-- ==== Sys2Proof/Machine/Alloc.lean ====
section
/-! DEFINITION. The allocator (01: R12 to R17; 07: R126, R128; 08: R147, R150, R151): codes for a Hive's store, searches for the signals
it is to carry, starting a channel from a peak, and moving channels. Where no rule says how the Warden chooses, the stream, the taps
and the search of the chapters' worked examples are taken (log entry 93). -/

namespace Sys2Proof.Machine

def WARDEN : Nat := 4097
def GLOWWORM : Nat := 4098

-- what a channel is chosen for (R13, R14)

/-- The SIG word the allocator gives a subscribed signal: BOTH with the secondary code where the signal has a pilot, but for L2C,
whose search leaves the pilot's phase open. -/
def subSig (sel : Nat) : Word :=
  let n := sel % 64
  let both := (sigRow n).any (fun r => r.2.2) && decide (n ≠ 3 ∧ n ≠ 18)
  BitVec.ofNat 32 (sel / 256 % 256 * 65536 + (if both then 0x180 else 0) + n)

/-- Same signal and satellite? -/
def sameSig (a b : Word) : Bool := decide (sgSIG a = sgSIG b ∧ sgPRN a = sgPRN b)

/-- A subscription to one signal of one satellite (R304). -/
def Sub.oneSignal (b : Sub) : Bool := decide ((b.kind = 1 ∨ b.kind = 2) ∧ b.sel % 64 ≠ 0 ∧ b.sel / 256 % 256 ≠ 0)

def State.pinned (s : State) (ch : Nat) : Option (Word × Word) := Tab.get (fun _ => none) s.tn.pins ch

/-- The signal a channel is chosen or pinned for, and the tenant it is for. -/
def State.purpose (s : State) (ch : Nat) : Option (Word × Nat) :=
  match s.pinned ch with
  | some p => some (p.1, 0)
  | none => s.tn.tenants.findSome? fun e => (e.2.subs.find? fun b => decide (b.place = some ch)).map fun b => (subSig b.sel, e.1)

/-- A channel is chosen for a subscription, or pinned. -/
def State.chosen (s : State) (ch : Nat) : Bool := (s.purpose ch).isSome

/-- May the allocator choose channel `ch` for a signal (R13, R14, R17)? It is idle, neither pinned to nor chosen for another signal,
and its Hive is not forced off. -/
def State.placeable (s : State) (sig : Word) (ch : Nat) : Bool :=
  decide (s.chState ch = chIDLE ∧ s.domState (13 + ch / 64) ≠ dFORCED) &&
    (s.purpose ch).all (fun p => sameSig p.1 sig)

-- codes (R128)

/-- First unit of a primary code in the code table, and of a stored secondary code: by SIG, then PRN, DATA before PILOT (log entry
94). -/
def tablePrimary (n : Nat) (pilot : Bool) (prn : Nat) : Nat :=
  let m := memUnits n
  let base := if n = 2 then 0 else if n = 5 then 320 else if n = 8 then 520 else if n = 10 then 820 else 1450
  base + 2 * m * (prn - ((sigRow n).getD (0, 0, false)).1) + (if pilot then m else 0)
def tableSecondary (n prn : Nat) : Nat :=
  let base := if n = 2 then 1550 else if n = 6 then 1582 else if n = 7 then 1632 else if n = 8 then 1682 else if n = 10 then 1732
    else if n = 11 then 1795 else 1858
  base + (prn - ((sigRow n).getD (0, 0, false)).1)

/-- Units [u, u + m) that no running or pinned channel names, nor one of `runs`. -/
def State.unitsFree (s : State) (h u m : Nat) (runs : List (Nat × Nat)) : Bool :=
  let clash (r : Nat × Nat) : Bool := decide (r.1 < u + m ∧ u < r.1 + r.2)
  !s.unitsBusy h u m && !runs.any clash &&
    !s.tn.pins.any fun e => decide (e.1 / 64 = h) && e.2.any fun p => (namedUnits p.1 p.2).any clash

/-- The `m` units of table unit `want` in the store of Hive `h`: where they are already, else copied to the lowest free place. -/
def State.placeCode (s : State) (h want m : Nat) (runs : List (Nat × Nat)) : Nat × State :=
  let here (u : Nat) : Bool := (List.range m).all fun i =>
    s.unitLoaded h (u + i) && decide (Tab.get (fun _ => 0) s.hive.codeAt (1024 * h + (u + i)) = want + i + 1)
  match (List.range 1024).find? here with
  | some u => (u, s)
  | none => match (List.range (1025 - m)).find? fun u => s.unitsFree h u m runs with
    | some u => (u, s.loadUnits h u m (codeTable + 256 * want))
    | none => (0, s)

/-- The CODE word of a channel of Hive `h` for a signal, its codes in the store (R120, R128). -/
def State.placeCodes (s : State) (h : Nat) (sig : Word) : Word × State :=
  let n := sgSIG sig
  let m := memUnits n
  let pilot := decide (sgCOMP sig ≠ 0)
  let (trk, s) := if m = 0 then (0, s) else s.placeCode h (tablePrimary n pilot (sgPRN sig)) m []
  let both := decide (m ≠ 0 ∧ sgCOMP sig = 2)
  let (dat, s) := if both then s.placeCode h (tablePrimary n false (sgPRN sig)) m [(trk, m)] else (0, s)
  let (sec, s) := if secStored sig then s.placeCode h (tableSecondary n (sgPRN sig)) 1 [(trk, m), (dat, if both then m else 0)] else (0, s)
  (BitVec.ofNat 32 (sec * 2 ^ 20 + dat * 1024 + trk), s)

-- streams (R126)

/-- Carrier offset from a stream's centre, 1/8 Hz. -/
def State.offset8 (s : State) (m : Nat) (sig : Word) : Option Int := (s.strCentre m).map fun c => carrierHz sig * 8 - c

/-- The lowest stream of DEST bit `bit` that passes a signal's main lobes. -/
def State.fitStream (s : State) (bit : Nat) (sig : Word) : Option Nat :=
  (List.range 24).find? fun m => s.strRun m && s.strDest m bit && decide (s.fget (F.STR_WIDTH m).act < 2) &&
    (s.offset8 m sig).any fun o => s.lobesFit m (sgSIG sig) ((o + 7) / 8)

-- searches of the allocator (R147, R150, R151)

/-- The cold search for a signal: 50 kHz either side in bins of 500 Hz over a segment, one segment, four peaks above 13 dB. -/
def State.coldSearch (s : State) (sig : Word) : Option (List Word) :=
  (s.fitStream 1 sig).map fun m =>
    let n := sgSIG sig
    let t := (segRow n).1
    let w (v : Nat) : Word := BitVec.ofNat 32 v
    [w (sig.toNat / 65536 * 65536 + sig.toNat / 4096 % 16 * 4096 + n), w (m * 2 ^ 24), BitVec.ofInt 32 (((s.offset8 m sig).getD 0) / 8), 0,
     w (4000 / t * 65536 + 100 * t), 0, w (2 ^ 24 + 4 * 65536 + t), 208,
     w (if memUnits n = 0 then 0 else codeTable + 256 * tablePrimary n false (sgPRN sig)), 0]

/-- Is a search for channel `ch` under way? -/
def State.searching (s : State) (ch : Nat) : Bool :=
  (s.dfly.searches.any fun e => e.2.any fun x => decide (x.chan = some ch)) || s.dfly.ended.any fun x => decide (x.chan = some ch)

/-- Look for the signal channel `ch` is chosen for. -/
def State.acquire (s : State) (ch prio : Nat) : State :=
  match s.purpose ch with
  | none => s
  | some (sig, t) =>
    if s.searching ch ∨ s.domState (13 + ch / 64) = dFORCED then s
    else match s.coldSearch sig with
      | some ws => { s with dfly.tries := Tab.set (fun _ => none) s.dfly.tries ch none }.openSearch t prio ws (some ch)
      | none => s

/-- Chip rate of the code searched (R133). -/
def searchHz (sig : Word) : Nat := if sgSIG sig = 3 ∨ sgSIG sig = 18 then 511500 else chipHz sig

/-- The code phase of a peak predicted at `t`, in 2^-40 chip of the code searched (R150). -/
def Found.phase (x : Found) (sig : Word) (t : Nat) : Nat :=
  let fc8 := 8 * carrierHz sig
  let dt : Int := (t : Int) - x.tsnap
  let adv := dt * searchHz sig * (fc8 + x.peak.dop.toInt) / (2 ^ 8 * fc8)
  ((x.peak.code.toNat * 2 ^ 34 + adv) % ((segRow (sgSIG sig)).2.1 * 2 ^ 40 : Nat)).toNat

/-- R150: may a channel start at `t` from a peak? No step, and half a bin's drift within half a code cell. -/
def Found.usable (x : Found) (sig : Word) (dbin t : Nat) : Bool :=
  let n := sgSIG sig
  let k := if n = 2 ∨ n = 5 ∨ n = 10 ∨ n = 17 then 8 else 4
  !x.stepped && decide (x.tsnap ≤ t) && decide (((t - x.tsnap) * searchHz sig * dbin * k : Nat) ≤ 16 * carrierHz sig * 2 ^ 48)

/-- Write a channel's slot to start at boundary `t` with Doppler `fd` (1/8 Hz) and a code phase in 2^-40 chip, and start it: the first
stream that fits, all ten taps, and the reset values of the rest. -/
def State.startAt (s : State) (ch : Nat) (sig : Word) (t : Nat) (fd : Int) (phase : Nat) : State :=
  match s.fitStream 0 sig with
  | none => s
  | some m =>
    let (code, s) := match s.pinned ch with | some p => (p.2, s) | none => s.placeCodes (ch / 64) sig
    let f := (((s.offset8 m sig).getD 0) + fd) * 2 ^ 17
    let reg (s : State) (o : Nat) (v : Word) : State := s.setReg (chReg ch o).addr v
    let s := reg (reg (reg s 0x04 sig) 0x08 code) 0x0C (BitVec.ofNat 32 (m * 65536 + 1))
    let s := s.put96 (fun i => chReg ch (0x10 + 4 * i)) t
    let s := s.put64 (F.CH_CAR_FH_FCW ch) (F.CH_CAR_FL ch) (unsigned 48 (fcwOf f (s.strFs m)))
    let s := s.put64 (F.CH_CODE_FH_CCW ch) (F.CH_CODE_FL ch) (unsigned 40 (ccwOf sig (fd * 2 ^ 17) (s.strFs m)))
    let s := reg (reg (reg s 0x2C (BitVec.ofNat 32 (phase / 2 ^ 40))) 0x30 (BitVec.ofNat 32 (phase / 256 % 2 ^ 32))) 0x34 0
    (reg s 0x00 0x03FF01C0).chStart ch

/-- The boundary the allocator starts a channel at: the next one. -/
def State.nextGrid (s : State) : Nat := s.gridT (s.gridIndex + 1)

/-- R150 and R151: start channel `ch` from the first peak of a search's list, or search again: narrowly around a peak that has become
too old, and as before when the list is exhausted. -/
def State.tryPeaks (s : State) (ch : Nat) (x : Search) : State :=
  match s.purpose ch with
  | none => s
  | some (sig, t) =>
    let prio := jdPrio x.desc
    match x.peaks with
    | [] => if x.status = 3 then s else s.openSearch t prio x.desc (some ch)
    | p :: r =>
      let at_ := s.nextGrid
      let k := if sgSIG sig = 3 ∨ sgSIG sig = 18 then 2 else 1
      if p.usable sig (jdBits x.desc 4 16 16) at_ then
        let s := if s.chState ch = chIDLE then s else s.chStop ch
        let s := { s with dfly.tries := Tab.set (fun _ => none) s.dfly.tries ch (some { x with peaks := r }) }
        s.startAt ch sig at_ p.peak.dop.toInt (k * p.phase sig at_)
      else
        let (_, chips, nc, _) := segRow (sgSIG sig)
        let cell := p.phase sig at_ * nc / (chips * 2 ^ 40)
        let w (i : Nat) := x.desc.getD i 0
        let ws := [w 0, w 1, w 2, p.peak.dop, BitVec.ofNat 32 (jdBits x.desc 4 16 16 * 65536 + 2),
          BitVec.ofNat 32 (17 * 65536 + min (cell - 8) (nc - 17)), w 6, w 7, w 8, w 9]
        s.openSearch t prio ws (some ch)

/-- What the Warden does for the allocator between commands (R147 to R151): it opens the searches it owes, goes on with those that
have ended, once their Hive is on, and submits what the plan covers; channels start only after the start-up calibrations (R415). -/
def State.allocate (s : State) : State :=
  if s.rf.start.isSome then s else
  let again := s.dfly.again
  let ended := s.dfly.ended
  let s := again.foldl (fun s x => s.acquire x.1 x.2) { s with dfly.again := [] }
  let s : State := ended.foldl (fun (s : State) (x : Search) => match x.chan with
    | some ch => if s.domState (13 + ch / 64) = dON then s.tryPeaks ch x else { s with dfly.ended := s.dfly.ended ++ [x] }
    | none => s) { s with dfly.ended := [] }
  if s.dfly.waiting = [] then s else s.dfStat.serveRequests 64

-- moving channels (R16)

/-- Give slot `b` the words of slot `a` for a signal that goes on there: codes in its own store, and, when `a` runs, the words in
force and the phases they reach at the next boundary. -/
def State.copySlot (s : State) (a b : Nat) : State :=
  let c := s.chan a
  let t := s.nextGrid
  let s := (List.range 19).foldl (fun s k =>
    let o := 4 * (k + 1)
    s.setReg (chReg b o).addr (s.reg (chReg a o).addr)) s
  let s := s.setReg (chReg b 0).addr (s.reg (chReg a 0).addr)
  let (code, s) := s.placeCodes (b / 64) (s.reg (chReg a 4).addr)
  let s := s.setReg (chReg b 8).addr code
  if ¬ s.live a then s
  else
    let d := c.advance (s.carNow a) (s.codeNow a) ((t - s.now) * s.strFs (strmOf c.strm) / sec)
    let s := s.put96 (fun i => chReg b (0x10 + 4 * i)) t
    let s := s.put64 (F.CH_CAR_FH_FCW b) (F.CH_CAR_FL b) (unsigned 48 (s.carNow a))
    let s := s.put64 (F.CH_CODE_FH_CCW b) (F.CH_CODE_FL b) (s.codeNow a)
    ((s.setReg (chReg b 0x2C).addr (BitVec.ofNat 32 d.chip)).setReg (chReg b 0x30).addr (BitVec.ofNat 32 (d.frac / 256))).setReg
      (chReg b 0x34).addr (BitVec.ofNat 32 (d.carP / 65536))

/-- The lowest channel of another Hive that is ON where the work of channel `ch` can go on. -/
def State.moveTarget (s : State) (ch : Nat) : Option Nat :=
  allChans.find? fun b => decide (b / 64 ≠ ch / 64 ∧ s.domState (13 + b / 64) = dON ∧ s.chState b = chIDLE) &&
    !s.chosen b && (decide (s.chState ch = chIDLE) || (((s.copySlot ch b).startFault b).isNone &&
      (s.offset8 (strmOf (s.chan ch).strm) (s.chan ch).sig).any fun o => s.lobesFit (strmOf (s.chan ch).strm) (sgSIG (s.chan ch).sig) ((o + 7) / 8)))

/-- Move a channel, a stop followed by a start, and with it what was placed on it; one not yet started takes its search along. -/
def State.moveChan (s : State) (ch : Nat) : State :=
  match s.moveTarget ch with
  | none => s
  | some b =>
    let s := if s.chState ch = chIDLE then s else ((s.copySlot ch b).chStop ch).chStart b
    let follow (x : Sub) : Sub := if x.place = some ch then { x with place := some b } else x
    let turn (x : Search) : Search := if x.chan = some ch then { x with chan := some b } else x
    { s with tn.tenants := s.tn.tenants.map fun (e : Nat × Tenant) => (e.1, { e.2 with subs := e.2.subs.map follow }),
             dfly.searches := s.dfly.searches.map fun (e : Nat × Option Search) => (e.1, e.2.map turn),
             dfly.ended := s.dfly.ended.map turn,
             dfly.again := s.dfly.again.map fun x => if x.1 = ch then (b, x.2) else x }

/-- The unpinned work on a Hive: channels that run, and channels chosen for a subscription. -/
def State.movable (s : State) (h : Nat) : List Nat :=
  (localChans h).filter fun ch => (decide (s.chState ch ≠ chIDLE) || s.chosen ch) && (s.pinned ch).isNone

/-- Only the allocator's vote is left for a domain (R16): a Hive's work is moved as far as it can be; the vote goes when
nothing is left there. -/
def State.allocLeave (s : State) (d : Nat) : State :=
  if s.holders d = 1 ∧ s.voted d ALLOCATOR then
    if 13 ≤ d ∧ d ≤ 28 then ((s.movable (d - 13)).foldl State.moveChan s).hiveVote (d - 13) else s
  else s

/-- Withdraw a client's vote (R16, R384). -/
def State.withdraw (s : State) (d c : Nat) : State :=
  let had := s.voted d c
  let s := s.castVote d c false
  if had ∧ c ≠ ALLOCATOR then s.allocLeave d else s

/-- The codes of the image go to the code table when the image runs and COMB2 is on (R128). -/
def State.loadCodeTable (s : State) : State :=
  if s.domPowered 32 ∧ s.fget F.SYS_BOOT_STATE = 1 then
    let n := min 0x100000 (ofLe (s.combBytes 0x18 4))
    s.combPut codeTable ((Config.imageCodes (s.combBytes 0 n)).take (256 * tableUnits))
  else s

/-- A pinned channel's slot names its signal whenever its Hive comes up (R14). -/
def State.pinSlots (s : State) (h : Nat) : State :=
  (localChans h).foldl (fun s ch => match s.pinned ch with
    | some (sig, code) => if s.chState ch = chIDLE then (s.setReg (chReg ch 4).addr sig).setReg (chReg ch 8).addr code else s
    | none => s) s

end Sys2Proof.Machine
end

→ Problem description
Each line of the data that includes the word "sgSIG" counts once; report the total and nothing more.

→ Response to this task
10